Data supplied START
/-! ## `setSlice` -/

@[simp] theorem threads_setSlice (s : State) (i : Nat) (x : Slice) : (s.setSlice i x).threads = s.threads := rfl
@[simp] theorem cores_setSlice (s : State) (i : Nat) (x : Slice) : (s.setSlice i x).cores = s.cores := rfl
@[simp] theorem clusters_setSlice (s : State) (i : Nat) (x : Slice) : (s.setSlice i x).clusters = s.clusters := rfl
@[simp] theorem dies_setSlice (s : State) (i : Nat) (x : Slice) : (s.setSlice i x).dies = s.dies := rfl
@[simp] theorem bolts_setSlice (s : State) (i : Nat) (x : Slice) : (s.setSlice i x).bolts = s.bolts := rfl
@[simp] theorem blocks_setSlice (s : State) (i : Nat) (x : Slice) : (s.setSlice i x).blocks = s.blocks := rfl
@[simp] theorem launches_setSlice (s : State) (i : Nat) (x : Slice) : (s.setSlice i x).launches = s.launches := rfl
@[simp] theorem saved_setSlice (s : State) (i : Nat) (x : Slice) : (s.setSlice i x).saved = s.saved := rfl
@[simp] theorem dram_setSlice (s : State) (i : Nat) (x : Slice) : (s.setSlice i x).dram = s.dram := rfl
@[simp] theorem claims_setSlice (s : State) (i : Nat) (x : Slice) : (s.setSlice i x).claims = s.claims := rfl
@[simp] theorem fused_setSlice (s : State) (i : Nat) (x : Slice) : (s.setSlice i x).fused = s.fused := rfl
@[simp] theorem gtime_setSlice (s : State) (i : Nat) (x : Slice) : (s.setSlice i x).gtime = s.gtime := rfl
@[simp] theorem completions_setSlice (s : State) (i : Nat) (x : Slice) : (s.setSlice i x).completions = s.completions := rfl
@[simp] theorem replies_setSlice (s : State) (i : Nat) (x : Slice) : (s.setSlice i x).replies = s.replies := rfl
@[simp] theorem msgs_setSlice (s : State) (i : Nat) (x : Slice) : (s.setSlice i x).msgs = s.msgs := rfl
@[simp] theorem pwords_setSlice (s : State) (i : Nat) (x : Slice) : (s.setSlice i x).pwords = s.pwords := rfl
@[simp] theorem xwords_setSlice (s : State) (i : Nat) (x : Slice) : (s.setSlice i x).xwords = s.xwords := rfl
@[simp] theorem storeFaults_setSlice (s : State) (i : Nat) (x : Slice) : (s.setSlice i x).storeFaults = s.storeFaults := rfl
@[simp] theorem reports_setSlice (s : State) (i : Nat) (x : Slice) : (s.setSlice i x).reports = s.reports := rfl
@[simp] theorem lanes_setSlice (s : State) (i : Nat) (x : Slice) : (s.setSlice i x).lanes = s.lanes := rfl
@[simp] theorem grants_setSlice (s : State) (i : Nat) (x : Slice) : (s.setSlice i x).grants = s.grants := rfl
@[simp] theorem boot_setSlice (s : State) (i : Nat) (x : Slice) : (s.setSlice i x).boot = s.boot := rfl
@[simp] theorem bootDigest_setSlice (s : State) (i : Nat) (x : Slice) : (s.setSlice i x).bootDigest = s.bootDigest := rfl
@[simp] theorem hypervisor_setSlice (s : State) (i : Nat) (x : Slice) : (s.setSlice i x).hypervisor = s.hypervisor := rfl
@[simp] theorem powerLimit_setSlice (s : State) (i : Nat) (x : Slice) : (s.setSlice i x).powerLimit = s.powerLimit := rfl
@[simp] theorem dieTemps_setSlice (s : State) (i : Nat) (x : Slice) : (s.setSlice i x).dieTemps = s.dieTemps := rfl
@[simp] theorem refLane_setSlice (s : State) (i : Nat) (x : Slice) : (s.setSlice i x).refLane = s.refLane := rfl
@[simp] theorem joined_setSlice (s : State) (i : Nat) (x : Slice) : (s.setSlice i x).joined = s.joined := rfl
@[simp] theorem checkpoints_setSlice (s : State) (i : Nat) (x : Slice) : (s.setSlice i x).checkpoints = s.checkpoints := rfl
@[simp] theorem slewAt_setSlice (s : State) (i : Nat) (x : Slice) : (s.setSlice i x).slewAt = s.slewAt := rfl
@[simp] theorem parked_setSlice (s : State) (i : Nat) (x : Slice) : (s.setSlice i x).parked = s.parked := rfl
@[simp] theorem cur_setSlice (s : State) (i : Nat) (x : Slice) : (s.setSlice i x).cur = s.cur := rfl
@[simp] theorem forward_setSlice (s : State) (i : Nat) (x : Slice) : (s.setSlice i x).forward = s.forward := rfl
@[simp] theorem sched_setSlice (s : State) (i : Nat) (x : Slice) : (s.setSlice i x).sched = s.sched := rfl
@[simp] theorem delays_setSlice (s : State) (i : Nat) (x : Slice) : (s.setSlice i x).delays = s.delays := rfl
@[simp] theorem accs_setSlice (s : State) (i : Nat) (x : Slice) : (s.setSlice i x).accs = s.accs := rfl
@[simp] theorem peerReplies_setSlice (s : State) (i : Nat) (x : Slice) : (s.setSlice i x).peerReplies = s.peerReplies := rfl
@[simp] theorem bootFailed_setSlice (s : State) (i : Nat) (x : Slice) : (s.setSlice i x).bootFailed = s.bootFailed := rfl
@[simp] theorem bootReports_setSlice (s : State) (i : Nat) (x : Slice) : (s.setSlice i x).bootReports = s.bootReports := rfl
@[simp] theorem discovery_setSlice (s : State) (i : Nat) (x : Slice) : (s.setSlice i x).discovery = s.discovery := rfl
@[simp] theorem selfTest_setSlice (s : State) (i : Nat) (x : Slice) : (s.setSlice i x).selfTest = s.selfTest := rfl
@[simp] theorem rolnisRoot_setSlice (s : State) (i : Nat) (x : Slice) : (s.setSlice i x).rolnisRoot = s.rolnisRoot := rfl
@[simp] theorem rolnisEntry_setSlice (s : State) (i : Nat) (x : Slice) : (s.setSlice i x).rolnisEntry = s.rolnisEntry := rfl
@[simp] theorem sysBolt_setSlice (s : State) (i : Nat) (x : Slice) : (s.setSlice i x).sysBolt = s.sysBolt := rfl
@[simp] theorem reference_setSlice (s : State) (i : Nat) (x : Slice) : (s.setSlice i x).reference = s.reference := rfl
@[simp] theorem behindBy_setSlice (s : State) (i : Nat) (x : Slice) : (s.setSlice i x).behindBy = s.behindBy := rfl
@[simp] theorem syncAt_setSlice (s : State) (i : Nat) (x : Slice) : (s.setSlice i x).syncAt = s.syncAt := rfl
@[simp] theorem crcFails_setSlice (s : State) (i : Nat) (x : Slice) : (s.setSlice i x).crcFails = s.crcFails := rfl
@[simp] theorem lanesTold_setSlice (s : State) (i : Nat) (x : Slice) : (s.setSlice i x).lanesTold = s.lanesTold := rfl
@[simp] theorem recallsTold_setSlice (s : State) (i : Nat) (x : Slice) : (s.setSlice i x).recallsTold = s.recallsTold := rfl
@[simp] theorem traces_setSlice (s : State) (i : Nat) (x : Slice) : (s.setSlice i x).traces = s.traces := rfl
@[simp] theorem pkts_setSlice (s : State) (i : Nat) (x : Slice) : (s.setSlice i x).pkts = s.pkts := rfl
@[simp] theorem free_setSlice (s : State) (i : Nat) (x : Slice) : (s.setSlice i x).free = s.free := rfl
@[simp] theorem thread_setSlice (s : State) (i : Nat) (x : Slice) (j : Nat) : (s.setSlice i x).thread j = s.thread j := rfl
@[simp] theorem core_setSlice (s : State) (i : Nat) (x : Slice) (j : Nat) : (s.setSlice i x).core j = s.core j := rfl
@[simp] theorem cluster_setSlice (s : State) (i : Nat) (x : Slice) (j : Nat) : (s.setSlice i x).cluster j = s.cluster j := rfl
@[simp] theorem die_setSlice (s : State) (i : Nat) (x : Slice) (j : Nat) : (s.setSlice i x).die j = s.die j := rfl
@[simp] theorem bolt_setSlice (s : State) (i : Nat) (x : Slice) (j : Nat) : (s.setSlice i x).bolt j = s.bolt j := rfl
Data supplied END
▶ [The problem]: Return only the lines between the one holding "s.joined := rfl" and the one holding "s.sched := rfl", inclusive, exactly as they appear above.

▶ [Exercise solution]:
@[simp] theorem joined_setSlice (s : State) (i : Nat) (x : Slice) : (s.setSlice i x).joined = s.joined := rfl
@[simp] theorem checkpoints_setSlice (s : State) (i : Nat) (x : Slice) : (s.setSlice i x).checkpoints = s.checkpoints := rfl
@[simp] theorem slewAt_setSlice (s : State) (i : Nat) (x : Slice) : (s.setSlice i x).slewAt = s.slewAt := rfl
@[simp] theorem parked_setSlice (s : State) (i : Nat) (x : Slice) : (s.setSlice i x).parked = s.parked := rfl
@[simp] theorem cur_setSlice (s : State) (i : Nat) (x : Slice) : (s.setSlice i x).cur = s.cur := rfl
@[simp] theorem forward_setSlice (s : State) (i : Nat) (x : Slice) : (s.setSlice i x).forward = s.forward := rfl
@[simp] theorem sched_setSlice (s : State) (i : Nat) (x : Slice) : (s.setSlice i x).sched = s.sched := rfl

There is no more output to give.